Saturday 31 October 1998 – Renner's Grill

It's like, I don't know, a while since I wrote last. That's the thing about time—you can just leave it alone and it'll do its work without you. Very much unlike people—we can't leave anything alone. I mean, you can, but it'll go to hell. That's essentially one definition of hell—that which is neglected. To be a good Christian it takes constant, never-flagging, unrelenting, narrow-minded, psychopathic maintenance. The scriptures must be repeated endlessly; but that goes for anything—any conviction, like “art is good,” or “I'm a fine person.” Neglect of any convictions, any information, even—your own history, your past, even—and you'll lose it. Hell, if you don't keep repeating the most basic things to yourself—your phone number, your address, even your name and birthdate—you'll forget it. That's the definition of hell, maybe—not the creeping sexual and intoxication and forgetting urges, but the mold growing on even your basic convictions, the cobwebs around what you've always taken for granted, but what no longer functions, due to neglect.

I'm at a place I've never visited before—never saw it until today. Tucked into the west suburbs on a tiny commercial strip, it's an old bar that serves food, including Saturday morning breakfast—and a good breakfast, too. I don't even remember the name—I'll look when I leave and write it on the top of this entry. A good looking diner is across the street, but it was cock full of yuppies, so I came over here with the real people—like this excellent traveling salesman sitting next to me at the bar drinking a red colored cocktail and eating a bloody steak.

It's a dark place—very dark, with red lampshades on the lights over the bar, and the corners probably obscured. It's not that old, but it's as good as a place as you'll ever find in the suburbs. Too bad about the TV and the lottery machines.

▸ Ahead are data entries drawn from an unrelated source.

-- ==== Sys2Proof/Machine/Queues.lean ====
section
/-!
DEFINITION. Queue registers (R224-R230), the island loader and ISWAP (R213-R222), and the events between queue registers and ports (R225).
-/

namespace Sys2Proof.Machine

/-! ### QOP -/

/-- Demand for `k` vectors, so far as demand and entries stay within 8; CLAMP when not all (R212, R229). -/
def addDemand (s : State) (core n k : Nat) : State :=
  let q := queueAt s core n
  let take := min k (8 - (q.demand + q.entries.length))
  let s := modQueue s core n fun q => { q with demand := q.demand + take, clamp := q.clamp || decide (take < k) }
  let die := dieOfCore core
  if take = 0 then s
  else
    match isleAt s die q.island with
    | none => s
    | some i =>
      match i.image with
      | none => modIsle s die q.island fun i => i.modOut q.port fun p => { p with demand := p.demand + take }
      | some im =>
        match portFedBy q.island im q.port with
        | some (c, o) => send s die q.island (i.cycle + 1) (.credit c o (32 * take))
        | none => s

/-- A queue register as a crew has it: its task's on the core where it runs; one bound to another task is not bound for it (R224, R226). -/
def crewQueue (s : State) (c : Crew) (n : Nat) : Queue :=
  let q := queueAt s c.core n
  match taskOf s c with
  | some t => if q.task = t.no then q else Queue.unbound
  | none => Queue.unbound

/-- The body of QOP PUSH (R227): its entry carries the crew's history clock, the acquire of the block's start included (R254, R292). -/
def pushBody (n : Nat) (a : RCode) (x : Ctx) (s : State) : Res :=
  match actor x s with
  | none => .done s
  | some (_, c) =>
    let q := crewQueue s c n
    let r := (srcReg c a.toNat).getD Reg.zero
    if !q.bound || q.out then .trap trapAccess s
    else if !(r.fmt == q.fmt || r.fmt == .raw32 || q.fmt == .raw32) then .trap trapFormat s
    else if 8 ≤ q.entries.length then .stall s
    else .done (modQueue s c.core n fun q =>
      { q with entries := q.entries ++ [⟨r.lanes, BitVec.allOnes 32, 0, (crewClock c).sup (taintClock c r.taint)⟩] })

/-- QOP PUSH (R227). -/
def execQopPush (x : Pfx) (q : BitVec 4) (a : RCode) (s : State) : Host.Outcome State Fault Refusal :=
  issue { i := .qopPush x q a, ops := [.src a], waits := true } (pushBody q.toNat a) s

/-- The crew after a POP of an entry: every lane is written, the exited ones too (R228, R234; DEDUCED, log entry 42). -/
def popInto (k : Nat) (d : RCode) (f : Fmt) (e : QEntry) (c : Crew) : Crew :=
  let c := writeVd c d.toNat ⟨.g, f, 0, e.words⟩ (BitVec.allOnes 32) true
  let c := if k < 3 then { c with pred := c.pred.set k e.valid } else c
  { c with acq := c.acq.sup e.clock, hist := c.hist.sup e.clock }

/-- The body of QOP POP (R228). -/
def popBody (n k : Nat) (d : RCode) (x : Ctx) (s : State) : Res :=
  match actor x s with
  | none => .done s
  | some (_, c) =>
    let q := crewQueue s c n
    if !q.bound || !q.out then .trap trapAccess s
    else
      match q.entries with
      | [] => .stall (if q.demand = 0 then addDemand s c.core n 1 else s)
      | e :: es => .done (modCrew (modQueue s c.core n fun q => { q with entries := es }) c.id (popInto k d q.fmt e))

/-- QOP POP (R228). -/
def execQopPop (x : Pfx) (q : BitVec 4) (k : BitVec 2) (d : RCode) (s : State) : Host.Outcome State Fault Refusal :=
  issue { i := .qopPop x q k d, ops := [.dst d], waits := true } (popBody q.toNat k.toNat d) s

/-- The body of QOP DEM (R229).  Several crews of one DEM act once, by the va of the first whose act is not empty, and the register's binding is checked before
va (DESIGN CHOICE, log entry 87). -/
def demBody (n : Nat) (a : RCode) (x : Ctx) (s : State) : Res :=
  match actor x s with
  | none => .done s
  | some (_, c) =>
    let q := crewQueue s c n
    let r := (srcReg c a.toNat).getD Reg.zero
    if !q.bound || !q.out then .trap trapAccess s
    else if r.shape != .u then .trap trapOperand s
    else if !r.fmt.isIndex then .trap trapFormat s
    else .done (addDemand s c.core n (r.at 0).toNat)

/-- QOP DEM (R229). -/
def execQopDem (x : Pfx) (q : BitVec 4) (a : RCode) (s : State) : Host.Outcome State Fault Refusal :=
  issue { i := .qopDem x q a, ops := [.src a], waits := true } (demBody q.toNat a) s
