/-- ICNE (R155). -/
def execIcne (x : Pfx) (p e k : BitVec 2) (a : RCode) (b : Src) (s : State) : Host.Outcome State Fault Refusal :=
  issue { i := .icne x p e k a b, ops := [.src a, .srcB b], ok := fun _ => cmpOk p e } (eachCrew (cmp (fun f g => f.isIndex && f == g) (fun _ => ICmp.ne.holds) p e k a b)) s

/-- ICLT (R155). -/
def execIclt (x : Pfx) (p e k : BitVec 2) (a : RCode) (b : Src) (s : State) : Host.Outcome State Fault Refusal :=
  issue { i := .iclt x p e k a b, ops := [.src a, .srcB b], ok := fun _ => cmpOk p e } (eachCrew (cmp (fun f g => f.isIndex && f == g) (fun _ => ICmp.lt.holds) p e k a b)) s

/-- ICLE (R155). -/
def execIcle (x : Pfx) (p e k : BitVec 2) (a : RCode) (b : Src) (s : State) : Host.Outcome State Fault Refusal :=
  issue { i := .icle x p e k a b, ops := [.src a, .srcB b], ok := fun _ => cmpOk p e } (eachCrew (cmp (fun f g => f.isIndex && f == g) (fun _ => ICmp.le.holds) p e k a b)) s

/-- ICLTU (R155). -/
def execIcltu (x : Pfx) (p e k : BitVec 2) (a : RCode) (b : Src) (s : State) : Host.Outcome State Fault Refusal :=
  issue { i := .icltu x p e k a b, ops := [.src a, .srcB b], ok := fun _ => cmpOk p e } (eachCrew (cmp (fun f g => f.isIndex && f == g) (fun _ => ICmp.ltu.holds) p e k a b)) s

/-- ICLEU (R155). -/
def execIcleu (x : Pfx) (p e k : BitVec 2) (a : RCode) (b : Src) (s : State) : Host.Outcome State Fault Refusal :=
  issue { i := .icleu x p e k a b, ops := [.src a, .srcB b], ok := fun _ => cmpOk p e } (eachCrew (cmp (fun f g => f.isIndex && f == g) (fun _ => ICmp.leu.holds) p e k a b)) s

/-- IADD_16 (R156). -/
def execIadd16 (d : BitVec 5) (v : RCode) (s : State) : Host.Outcome State Fault Refusal :=
  issue { i := .iadd16 d v, ops := binOps (v5 d) (v5 d) (.reg v) } (eachCrew (bin IOp.add.fmt IOp.add.word affineShape (v5 d) (v5 d) (.reg v))) s

/-- ISUB_16 (R156). -/
def execIsub16 (d : BitVec 5) (v : RCode) (s : State) : Host.Outcome State Fault Refusal :=
  issue { i := .isub16 d v, ops := binOps (v5 d) (v5 d) (.reg v) } (eachCrew (bin IOp.sub.fmt IOp.sub.word affineShape (v5 d) (v5 d) (.reg v))) s

/-- IMUL_16 (R156). -/
def execImul16 (d : BitVec 5) (v : RCode) (s : State) : Host.Outcome State Fault Refusal :=
  issue { i := .imul16 d v, ops := binOps (v5 d) (v5 d) (.reg v) } (eachCrew (bin IOp.mul.fmt IOp.mul.word affineShape (v5 d) (v5 d) (.reg v))) s

/-- AND_16 (R156). -/
def execAnd16 (d : BitVec 5) (v : RCode) (s : State) : Host.Outcome State Fault Refusal :=
  issue { i := .and16 d v, ops := binOps (v5 d) (v5 d) (.reg v) } (eachCrew (bin IOp.and.fmt IOp.and.word plainShape (v5 d) (v5 d) (.reg v))) s

/-- OR_16 (R156). -/
def execOr16 (d : BitVec 5) (v : RCode) (s : State) : Host.Outcome State Fault Refusal :=
  issue { i := .or16 d v, ops := binOps (v5 d) (v5 d) (.reg v) } (eachCrew (bin IOp.or.fmt IOp.or.word plainShape (v5 d) (v5 d) (.reg v))) s

/-- XOR_16 (R156). -/
def execXor16 (d : BitVec 5) (v : RCode) (s : State) : Host.Outcome State Fault Refusal :=
  issue { i := .xor16 d v, ops := binOps (v5 d) (v5 d) (.reg v) } (eachCrew (bin IOp.xor.fmt IOp.xor.word plainShape (v5 d) (v5 d) (.reg v))) s

/-- SHL_16 (R156). -/
def execShl16 (d : BitVec 5) (v : RCode) (s : State) : Host.Outcome State Fault Refusal :=
  issue { i := .shl16 d v, ops := binOps (v5 d) (v5 d) (.reg v) } (eachCrew (bin IOp.shl.fmt IOp.shl.word shlShape (v5 d) (v5 d) (.reg v))) s

/-- SHR_16 (R156). -/
def execShr16 (d : BitVec 5) (v : RCode) (s : State) : Host.Outcome State Fault Refusal :=
  issue { i := .shr16 d v, ops := binOps (v5 d) (v5 d) (.reg v) } (eachCrew (bin IOp.shr.fmt IOp.shr.word plainShape (v5 d) (v5 d) (.reg v))) s

/-- SAR_16 (R156). -/
def execSar16 (d : BitVec 5) (v : RCode) (s : State) : Host.Outcome State Fault Refusal :=
  issue { i := .sar16 d v, ops := binOps (v5 d) (v5 d) (.reg v) } (eachCrew (bin IOp.sar.fmt IOp.sar.word plainShape (v5 d) (v5 d) (.reg v))) s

It's a good time to start a completely new start completely new start completely new, without any reference to the past, 100% uninfluenced by anything that has come before—a completely severed, sterile, cauterized, lopped off—sorry! I'm just trying to get some momentum. The reason to have a fresh start is so you don't have to refer to anything in the past—because that takes work—so it's easier for me to write than it is to read and make sense of what I've written. I know that makes you think—“Well, what about the reader?!” Yeah, well, it's a good thing this is my super secret private journal, and not for publication—as if anyone would want to!

Not me—that's for sure—unless, of course, I found it somewhere—not knowing who it belonged to—then I might be intrigued. Especially if it contained “good stuff.” And just what is “good stuff?” Well, I guess it'd be anything that the person writing the journal would be mortified to have anyone read—even someone not acquainted. I wonder why that is? I guess because we're talking about sex—what else? There's plenty of private stuff—but the fascination of reading someone's bowel movement diary would wear off pretty rapidly. Oh my, now that I think of it, isn't that exactly what this is? I've been calling it The Lobster Bible, but maybe I should change the name to “The Bowel Movement Diary”—or else start writing some interesting shit. If I am going to call it anything “bible” I should at least read over my own scriptures and learn something.